Question

Formatted question description: https://leetcode.ca/all/33.html

33. Search in Rotated Sorted Array

Level

Medium

Description

Suppose an array sorted in ascending order is rotated at some pivot unknown to you beforehand.

(i.e., [0,1,2,4,5,6,7] might become [4,5,6,7,0,1,2]).

You are given a target value to search. If found in the array return its index, otherwise return -1.

You may assume no duplicate exists in the array.

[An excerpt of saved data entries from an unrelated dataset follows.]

-- ==== Sys2Proof/Laws/State.lean ====
section
/-! SUPPORT. One lemma per field per update, so that no proof unfolds a record update. -/

namespace Sys2Proof.Machine

/-! ## Links -/

@[simp] theorem Links.get_set (ls : Links) (l : Link) (x : LinkState) : (ls.set l x).get l = x := by cases l <;> rfl

theorem Links.get_set_ne (ls : Links) (l l' : Link) (x : LinkState) (h : l' ≠ l) : (ls.set l x).get l' = ls.get l' := by
  cases l <;> cases l' <;> first | rfl | exact absurd rfl h

@[simp] theorem Links.set_set (ls : Links) (l : Link) (x y : LinkState) : (ls.set l x).set l y = ls.set l y := by
  cases l <;> rfl

@[simp] theorem Links.set_get (ls : Links) (l : Link) : ls.set l (ls.get l) = ls := by cases l <;> rfl

@[simp] theorem LinkState.raise_csLow (lk : LinkState) (l : Link) (n : Notice) : (lk.raise l n).csLow = lk.csLow := rfl
@[simp] theorem LinkState.raise_tx (lk : LinkState) (l : Link) (n : Notice) : (lk.raise l n).tx = lk.tx := rfl
@[simp] theorem LinkState.raise_rx (lk : LinkState) (l : Link) (n : Notice) : (lk.raise l n).rx = lk.rx := rfl
@[simp] theorem LinkState.raise_untaken (lk : LinkState) (l : Link) (n : Notice) : (lk.raise l n).untaken = lk.untaken := rfl
@[simp] theorem LinkState.raise_resp (lk : LinkState) (l : Link) (n : Notice) : (lk.raise l n).resp = lk.resp := rfl
@[simp] theorem LinkState.raise_out (lk : LinkState) (l : Link) (n : Notice) : (lk.raise l n).out = lk.out := rfl
@[simp] theorem LinkState.raise_sdo (lk : LinkState) (l : Link) (n : Notice) : (lk.raise l n).sdo = lk.sdo := rfl
@[simp] theorem LinkState.raise_softReset (lk : LinkState) (l : Link) (n : Notice) : (lk.raise l n).softReset = lk.softReset := rfl
@[simp] theorem LinkState.raise_enable (lk : LinkState) (l : Link) (n : Notice) : (lk.raise l n).enable = lk.enable := rfl
@[simp] theorem LinkState.raise_notices (lk : LinkState) (l : Link) (n : Notice) : (lk.raise l n).notices = lk.notices ||| noticeBit l n := rfl

/-- A notice raised on a link is that link with the notice's bit set. -/
@[simp] theorem Links.get_raise (ls : Links) (n : Notice) (l : Link) : (ls.raise n).get l = (ls.get l).raise l n := by
  cases l <;> rfl

/-- Raising a notice is idempotent. -/
@[simp] theorem LinkState.raise_raise (lk : LinkState) (l : Link) (n : Notice) :
    (lk.raise l n).raise l n = lk.raise l n := by
  simp [LinkState.raise, BitVec.or_assoc]

@[simp] theorem Links.raiseIf_false (ls : Links) (n : Notice) : ls.raiseIf false n = ls := rfl

@[simp] theorem Links.raiseIf_true (ls : Links) (n : Notice) : ls.raiseIf true n = ls.raise n := rfl

@[simp] theorem Links.raiseIf_csLow (ls : Links) (c : Bool) (n : Notice) (l : Link) :
    ((ls.raiseIf c n).get l).csLow = (ls.get l).csLow := by
  cases c <;> simp
@[simp] theorem Links.raiseIf_tx (ls : Links) (c : Bool) (n : Notice) (l : Link) :
    ((ls.raiseIf c n).get l).tx = (ls.get l).tx := by
  cases c <;> simp
@[simp] theorem Links.raiseIf_rx (ls : Links) (c : Bool) (n : Notice) (l : Link) :
    ((ls.raiseIf c n).get l).rx = (ls.get l).rx := by
  cases c <;> simp
@[simp] theorem Links.raiseIf_untaken (ls : Links) (c : Bool) (n : Notice) (l : Link) :
    ((ls.raiseIf c n).get l).untaken = (ls.get l).untaken := by
  cases c <;> simp
@[simp] theorem Links.raiseIf_resp (ls : Links) (c : Bool) (n : Notice) (l : Link) :
    ((ls.raiseIf c n).get l).resp = (ls.get l).resp := by
  cases c <;> simp
@[simp] theorem Links.raiseIf_out (ls : Links) (c : Bool) (n : Notice) (l : Link) :
    ((ls.raiseIf c n).get l).out = (ls.get l).out := by
  cases c <;> simp
@[simp] theorem Links.raiseIf_sdo (ls : Links) (c : Bool) (n : Notice) (l : Link) :
    ((ls.raiseIf c n).get l).sdo = (ls.get l).sdo := by
  cases c <;> simp
@[simp] theorem Links.raiseIf_softReset (ls : Links) (c : Bool) (n : Notice) (l : Link) :
    ((ls.raiseIf c n).get l).softReset = (ls.get l).softReset := by
  cases c <;> simp
@[simp] theorem Links.raiseIf_enable (ls : Links) (c : Bool) (n : Notice) (l : Link) :
    ((ls.raiseIf c n).get l).enable = (ls.get l).enable := by
  cases c <;> simp

/-! ## Phases -/

@[simp] theorem Phases.get_set (ph : Phases) (p : PhaseId) (x : Phase) : (ph.set p x).get p = x := by cases p <;> rfl

theorem Phases.get_set_ne (ph : Phases) (p p' : PhaseId) (x : Phase) (h : p' ≠ p) : (ph.set p x).get p' = ph.get p' := by
  cases p <;> cases p' <;> first | rfl | exact absurd rfl h

@[simp] theorem Phases.get_each (ph : Phases) (f : Phase → Phase) (p : PhaseId) : (ph.each f).get p = f (ph.get p) := by
  cases p <;> rfl

@[simp] theorem Phases.get_onMask (ph : Phases) (m : Mask) (f : Phase → Phase) (p : PhaseId) :
    (ph.onMask m f).get p = if Mask.names m p then f (ph.get p) else ph.get p := by
  cases p <;> rfl

@[simp] theorem Phase.setLevel_p (ph : Phase) (l : Nat) : (ph.setLevel l).p = ph.p := rfl
@[simp] theorem Phase.setLevel_ramp (ph : Phase) (l : Nat) : (ph.setLevel l).ramp = ph.ramp := rfl
@[simp] theorem Phase.setLevel_shape (ph : Phase) (l : Nat) : (ph.setLevel l).shape = ph.shape := rfl
@[simp] theorem Phase.setLevel_bank (ph : Phase) (l : Nat) : (ph.setLevel l).bank = ph.bank := rfl
@[simp] theorem Phase.setLevel_n (ph : Phase) (l : Nat) : (ph.setLevel l).n = ph.n := rfl
@[simp] theorem Phase.setLevel_held (ph : Phase) (l : Nat) : (ph.setLevel l).held = ph.held := rfl
@[simp] theorem Phase.setLevel_last (ph : Phase) (l : Nat) : (ph.setLevel l).last = ph.last := rfl
@[simp] theorem Phase.setLevel_clamp (ph : Phase) (l : Nat) : (ph.setLevel l).clamp = ph.clamp := rfl
@[simp] theorem Phase.setLevel_l (ph : Phase) (l : Nat) : (ph.setLevel l).l = l := rfl
@[simp] theorem Phase.setLevel_a (ph : Phase) (l : Nat) : (ph.setLevel l).a = amplitudeOf l ph.p := rfl
@[simp] theorem Phase.setPeak_l (ph : Phase) (p : Nat) : (ph.setPeak p).l = ph.l := rfl
@[simp] theorem Phase.setPeak_ramp (ph : Phase) (p : Nat) : (ph.setPeak p).ramp = ph.ramp := rfl
@[simp] theorem Phase.setPeak_shape (ph : Phase) (p : Nat) : (ph.setPeak p).shape = ph.shape := rfl
@[simp] theorem Phase.setPeak_bank (ph : Phase) (p : Nat) : (ph.setPeak p).bank = ph.bank := rfl
@[simp] theorem Phase.setPeak_n (ph : Phase) (p : Nat) : (ph.setPeak p).n = ph.n := rfl
@[simp] theorem Phase.setPeak_held (ph : Phase) (p : Nat) : (ph.setPeak p).held = ph.held := rfl
@[simp] theorem Phase.setPeak_last (ph : Phase) (p : Nat) : (ph.setPeak p).last = ph.last := rfl
@[simp] theorem Phase.setPeak_clamp (ph : Phase) (p : Nat) : (ph.setPeak p).clamp = ph.clamp := rfl
@[simp] theorem Phase.setPeak_p (ph : Phase) (p : Nat) : (ph.setPeak p).p = p := rfl
@[simp] theorem Phase.setPeak_a (ph : Phase) (p : Nat) : (ph.setPeak p).a = amplitudeOf ph.l p := rfl
@[simp] theorem Phase.afterSample_p (ph : Phase) (e : SlotEntry) (code : Int) (c : Bool) : (ph.afterSample e code c).p = ph.p := rfl
@[simp] theorem Phase.afterSample_l (ph : Phase) (e : SlotEntry) (code : Int) (c : Bool) : (ph.afterSample e code c).l = ph.l := rfl
@[simp] theorem Phase.afterSample_ramp (ph : Phase) (e : SlotEntry) (code : Int) (c : Bool) : (ph.afterSample e code c).ramp = ph.ramp := rfl
@[simp] theorem Phase.afterSample_a (ph : Phase) (e : SlotEntry) (code : Int) (c : Bool) : (ph.afterSample e code c).a = ph.a := rfl
@[simp] theorem Phase.afterSample_shape (ph : Phase) (e : SlotEntry) (code : Int) (c : Bool) : (ph.afterSample e code c).shape = ph.shape := rfl
@[simp] theorem Phase.afterSample_bank (ph : Phase) (e : SlotEntry) (code : Int) (c : Bool) : (ph.afterSample e code c).bank = ph.bank := rfl
@[simp] theorem Phase.afterSample_n (ph : Phase) (e : SlotEntry) (code : Int) (c : Bool) : (ph.afterSample e code c).n = ph.n := rfl
@[simp] theorem Phase.afterSample_last (ph : Phase) (e : SlotEntry) (code : Int) (c : Bool) : (ph.afterSample e code c).last = code := rfl
@[simp] theorem Phase.rampStep_p (ph : Phase) : ph.rampStep.p = ph.p := by
  unfold Phase.rampStep; split <;> (try split) <;> rfl
@[simp] theorem Phase.applyLevel_p (ph : Phase) (t r : Nat) : (ph.applyLevel t r).p = ph.p := by
  unfold Phase.applyLevel; split <;> simp
@[simp] theorem Phase.rampStep_shape (ph : Phase) : ph.rampStep.shape = ph.shape := by
  unfold Phase.rampStep; split <;> (try split) <;> rfl
@[simp] theorem Phase.applyLevel_shape (ph : Phase) (t r : Nat) : (ph.applyLevel t r).shape = ph.shape := by
  unfold Phase.applyLevel; split <;> simp
@[simp] theorem Phase.rampStep_bank (ph : Phase) : ph.rampStep.bank = ph.bank := by
  unfold Phase.rampStep; split <;> (try split) <;> rfl
@[simp] theorem Phase.applyLevel_bank (ph : Phase) (t r : Nat) : (ph.applyLevel t r).bank = ph.bank := by
  unfold Phase.applyLevel; split <;> simp
@[simp] theorem Phase.rampStep_n (ph : Phase) : ph.rampStep.n = ph.n := by
  unfold Phase.rampStep; split <;> (try split) <;> rfl
@[simp] theorem Phase.applyLevel_n (ph : Phase) (t r : Nat) : (ph.applyLevel t r).n = ph.n := by
  unfold Phase.applyLevel; split <;> simp
@[simp] theorem Phase.rampStep_held (ph : Phase) : ph.rampStep.held = ph.held := by
  unfold Phase.rampStep; split <;> (try split) <;> rfl
@[simp] theorem Phase.applyLevel_held (ph : Phase) (t r : Nat) : (ph.applyLevel t r).held = ph.held := by
  unfold Phase.applyLevel; split <;> simp
@[simp] theorem Phase.rampStep_last (ph : Phase) : ph.rampStep.last = ph.last := by
  unfold Phase.rampStep; split <;> (try split) <;> rfl
@[simp] theorem Phase.applyLevel_last (ph : Phase) (t r : Nat) : (ph.applyLevel t r).last = ph.last := by
  unfold Phase.applyLevel; split <;> simp
@[simp] theorem Phase.rampStep_clamp (ph : Phase) : ph.rampStep.clamp = ph.clamp := by
  unfold Phase.rampStep; split <;> (try split) <;> rfl
@[simp] theorem Phase.applyLevel_clamp (ph : Phase) (t r : Nat) : (ph.applyLevel t r).clamp = ph.clamp := by
  unfold Phase.applyLevel; split <;> simp

/-! ## Timebase -/

@[simp] theorem Timebase.setFreq_b (tb : Timebase) (f : Nat) : (tb.setFreq f).b = tb.b := rfl
@[simp] theorem Timebase.setFreq_ramp (tb : Timebase) (f : Nat) : (tb.setFreq f).ramp = tb.ramp := rfl
@[simp] theorem Timebase.setFreq_c (tb : Timebase) (f : Nat) : (tb.setFreq f).c = tb.c := rfl
@[simp] theorem Timebase.setFreq_oa (tb : Timebase) (f : Nat) : (tb.setFreq f).oa = tb.oa := rfl
@[simp] theorem Timebase.setFreq_ob (tb : Timebase) (f : Nat) : (tb.setFreq f).ob = tb.ob := rfl
@[simp] theorem Timebase.setFreq_oc (tb : Timebase) (f : Nat) : (tb.setFreq f).oc = tb.oc := rfl
@[simp] theorem Timebase.setFreq_f (tb : Timebase) (f : Nat) : (tb.setFreq f).f = f := rfl
@[simp] theorem Timebase.setFreq_inc (tb : Timebase) (f : Nat) : (tb.setFreq f).inc = incrementOf f := rfl
@[simp] theorem Timebase.rampStep_b (tb : Timebase) : tb.rampStep.b = tb.b := by
  unfold Timebase.rampStep; split <;> (try split) <;> rfl
@[simp] theorem Timebase.applyFreq_b (tb : Timebase) (p1 p2 : Nat) : (tb.applyFreq p1 p2).b = tb.b := by
  unfold Timebase.applyFreq; split <;> rfl
@[simp] theorem Timebase.rampStep_c (tb : Timebase) : tb.rampStep.c = tb.c := by
  unfold Timebase.rampStep; split <;> (try split) <;> rfl
@[simp] theorem Timebase.applyFreq_c (tb : Timebase) (p1 p2 : Nat) : (tb.applyFreq p1 p2).c = tb.c := by
  unfold Timebase.applyFreq; split <;> rfl
@[simp] theorem Timebase.rampStep_oa (tb : Timebase) : tb.rampStep.oa = tb.oa := by
  unfold Timebase.rampStep; split <;> (try split) <;> rfl
@[simp] theorem Timebase.applyFreq_oa (tb : Timebase) (p1 p2 : Nat) : (tb.applyFreq p1 p2).oa = tb.oa := by
  unfold Timebase.applyFreq; split <;> rfl
@[simp] theorem Timebase.rampStep_ob (tb : Timebase) : tb.rampStep.ob = tb.ob := by
  unfold Timebase.rampStep; split <;> (try split) <;> rfl
@[simp] theorem Timebase.applyFreq_ob (tb : Timebase) (p1 p2 : Nat) : (tb.applyFreq p1 p2).ob = tb.ob := by
  unfold Timebase.applyFreq; split <;> rfl
@[simp] theorem Timebase.rampStep_oc (tb : Timebase) : tb.rampStep.oc = tb.oc := by
  unfold Timebase.rampStep; split <;> (try split) <;> rfl
@[simp] theorem Timebase.applyFreq_oc (tb : Timebase) (p1 p2 : Nat) : (tb.applyFreq p1 p2).oc = tb.oc := by
  unfold Timebase.applyFreq; split <;> rfl
@[simp] theorem Timebase.applyJump_b (tb : Timebase) (m : Mask) (d : Nat) : (tb.applyJump m d).b = tb.b := rfl
@[simp] theorem Timebase.applyJump_inc (tb : Timebase) (m : Mask) (d : Nat) : (tb.applyJump m d).inc = tb.inc := rfl
@[simp] theorem Timebase.applyJump_f (tb : Timebase) (m : Mask) (d : Nat) : (tb.applyJump m d).f = tb.f := rfl
@[simp] theorem Timebase.applyJump_ramp (tb : Timebase) (m : Mask) (d : Nat) : (tb.applyJump m d).ramp = tb.ramp := rfl
@[simp] theorem Timebase.applyJump_c (tb : Timebase) (m : Mask) (d : Nat) : (tb.applyJump m d).c = tb.c := rfl
@[simp] theorem Timebase.advance_oa (tb : Timebase) : tb.advance.oa = tb.oa := by
  unfold Timebase.advance; dsimp only; split <;> simp
@[simp] theorem Timebase.advance_ob (tb : Timebase) : tb.advance.ob = tb.ob := by
  unfold Timebase.advance; dsimp only; split <;> simp
@[simp] theorem Timebase.advance_oc (tb : Timebase) : tb.advance.oc = tb.oc := by
  unfold Timebase.advance; dsimp only; split <;> simp
@[simp] theorem Timebase.advance_b (tb : Timebase) : tb.advance.b = tb.b + BitVec.ofNat 32 tb.inc := by
  unfold Timebase.advance; dsimp only; split <;> simp
@[simp] theorem Timebase.advance_c (tb : Timebase) : tb.advance.c = if tb.wraps then tb.c + 1 else tb.c := by
  unfold Timebase.advance; dsimp only; split <;> simp
@[simp] theorem Record.changeTimebase_b (r : Record) (tb : Timebase) : (r.changeTimebase tb).b = tb.b := by
  unfold Record.changeTimebase; split <;> simp
@[simp] theorem Record.changeTimebase_c (r : Record) (tb : Timebase) : (r.changeTimebase tb).c = tb.c := by
  unfold Record.changeTimebase; split <;> simp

Your algorithm’s runtime complexity must be in the order of O(log n).

Example 1:

Input: nums = [4,5,6,7,0,1,2], target = 0

Output: 4

Example 2:

Input: nums = [4,5,6,7,0,1,2], target = 3

Output: -1

Solution

To solve the problem in O(log n) runtime complexity, use binary search. Since the sorted array is rotated at some pivot, the logic is a little different from traditional binary search.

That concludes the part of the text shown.